Biorefinery approach for production of biofuels from energycane and sweet sorghum

Daira Aragon, Attaway, Denise, Ensley, Carlen  |  3/7/2014 9:48:53 PM

Daira Aragon Mena

Figure 1a. Sugars Model for extraction plant. (Click on image to enlarge)

Figure 1b. Sugars Model for co-generation plant. (Click on image to enlarge)

The need for decreasing greenhouse gas emissions, the desire for energy independence and the exhaustion of fossil resources have encouraged worldwide interest in fuels and chemicals obtained from renewable sources. In the United States, for example, 36 billion gallons per year of renewable fuels are to be produced by 2022. Of this 36 billion gallons, 16 billion gallons must originate from cellulosic material.

Biomass is currently the only renewable source for production of liquid substitutes of petroleum-based fuels for transportation. However, first experiences with biomass conversion to liquid fuels have not resulted in cost-effective solutions. Alternative products, such as biobased chemicals and power generation, must be considered to make the integrated biorefinery concept more viable. Regional scenarios that take advantage of specific growth areas, types of feedstock and available infrastructure must be considered. Energycane (hybrid of commercial sugarcane, Saccharum officinarum, and wild sugar canes) and sweet sorghum (Sorghum bicolor L. Moench) are potential crops for conversion into fuels and chemicals because of their low agricultural input requirements, potentially high fiber content and processing similarities with established sugarcane crops.

A conceptual approach to a biorefinery producing fuels and chemicals from these crops is being developed. The front end of the facility processes 10,000 tons per day of feedstock to extract convertible sugars and concentrate them into storable syrups. The latter can be processed into gasoline, jet fuel and isoprene using proprietary technologies. The fiber remaining after extraction, called bagasse, is used in boilers of the front-end plant for steam and power generation and, possibly, to produce additional second-generation sugars by pretreatment and hydrolysis in the lignocellulosic conversion plant. The front-end plant and the lignocellulosic conversion plant were modeled using Sugars software (Figures 1a and 1b).
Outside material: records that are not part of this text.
-- ==== Sys2Proof/Machine/Commit.lean ====
section
/-!
DEFINITION. Machine/Commit.lean: completion, commit and exits of a block (07 R149 to R151; 03 R72, R73; 04 R89, R100
to R107; 11 R227).
-/
namespace Sys2Proof.Machine

/-! ## Streams read -/

/-- Pops the head element of a stream (07 R150). -/
def Group.pop (g : Group) (n : Nat) : Group :=
  match g.s.getD n none with
  | none => g
  | some st =>
    let g : Group := match st.src with
      | .edge b => { g with edges := g.edges.map fun e => if e.bind = b then { e with buf := e.buf.tail, moved := e.moved + 1 } else e }
      | _ => g
    { g with s := g.s.set n (some { st with buf := st.buf.tail, moved := st.moved + 1 }) }

/-! ## Effects in LSID order (07 R150) -/

/-- A stream register of a group is a task-edge output. -/
def Group.edgeOut (g : Group) (q : Nat) : Bool :=
  match g.s.getD q none with
  | some st => st.out && (match st.src with
    | .edge _ => true
    | _ => false)
  | none => false

/-- Effects that stand behind every earlier store of the group (11 R220, R222, R226). A relay leaves the stores in the
buffer (18 R331), and so does SUNBIND of a memory output (08 R192). Log 33 (DEDUCED); 130 (DEDUCED). -/
def Effect.afterStores (g : Group) : Effect → Bool
  | .scratch l => g.relFence.isSome && l.any fun q => q.1.rank == g.rank
  | .qpush _ _ _ _ => g.relFence.isSome
  | .amo _ _ _ _ _ _ | .fence _ | .binit _ _ | .bupd _ _ _ | .sbind _ _ | .page _ _ => true
  | .sunbind q => g.edgeOut q
  | .tspawn _ | .tdec _ _ _ | .tinst _ _ _ _ _ | .prep _ _ _ | .gresume _ _ _ | .remote _ _ _ => true
  | .rload _ _ _ _ _ _ | .rstart _ _ _ _ _ _ _ | .rabort _ _ => true
  | .semit _ _ [] => true
  | _ => false

/-- The tag of a command as it enters its queue. -/
def Group.enterTag (g : Group) (t : Tag) : Tag := { t with seq := g.cmdSeq, after := g.entered }

/-- The tag of a node's instruction. -/
def BlockRun.tagOf (r : BlockRun) (i : Nat) (n : Node) : Tag :=
  ⟨0, r.addr, i, n.lsid, n.word, (n.l.getD .void).word, (n.r.getD .void).word, (n.t.getD .void).word, 0⟩

/-- The consumer tickets of a matrix command leave head. -/
def Group.takeTickets (g : Group) (op : MatOp) : Group :=
  match op with
  | .mma _ _ _ _ a b _ =>
    (List.range 8).foldl (fun (g : Group) q => g.setRing q fun r => { r with head := (r.head + a.takes q + b.takes q) % 65536 }) g
  | _ => g

/-- A producer takes its ticket; the entry begins to fill. -/
def Group.produce (g : Group) (q t : Nat) (p : Presence) : Group :=
  g.setRing q fun r => { r.mark t p with tail := (r.tail + 1) % 65536 }

/-- The frame number of a placement for a page number (12 R244, 14 R410). Log 126 (DESIGN CHOICE). -/
def State.placeFrame (s : State) (die : Nat) (place : APlace) (page : Nat) : Option Nat :=
  let base := s.pkgNum * 2 ^ 42
  match place with
  | .home => some ((base + die * 2 ^ 37) / 65536)
  | .spread => some ((base + page % 4 * 2 ^ 37) / 65536)
  | .tier1 =>
    let ports := [0, 1, 2, 3].filter fun p => Config.cxlBytes p ≠ 0
    (ports[page % ports.length]?).map fun p => (base + 0x10000000000 + p * 0xC000000000) / 65536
Seven energycane varieties (Ho 01-007, Ho 02-147, Ho 02-113, Ho 02-144, HoCP 72-114, Ho 06-9001 and Ho 06-9002) were evaluated for the generation of biofuels, chemicals and power. Compositional data obtained at the Audubon Sugar Institute was used in the model to determine the potential amount of electricity for export and the amount of sugars that can be produced from each variety. The energycane varieties Ho 01-007 and Ho 02-113 are most promising for sugar production, with 157 kg and 155 kg of fermentable sugars per ton of cane, corresponding to 91 and 90 liters of ethanol per ton of cane. Varieties Ho 06-9001 and Ho 06-9002 are most promising for power generation, producing 286 and 278 kilowatt-hours per ton of cane.

Sweet sorghum (Durasweet, 120-day hybrid) can produce up to 133 kg of total fermentable sugar per ton. Power generation up to 208 kilowatt-hours per ton is possible.

These results show that sweet sorghum and energycane may complement Louisiana sugar mills so they could supply biorefineries with sugar syrups, biomass and/or power for an extended season.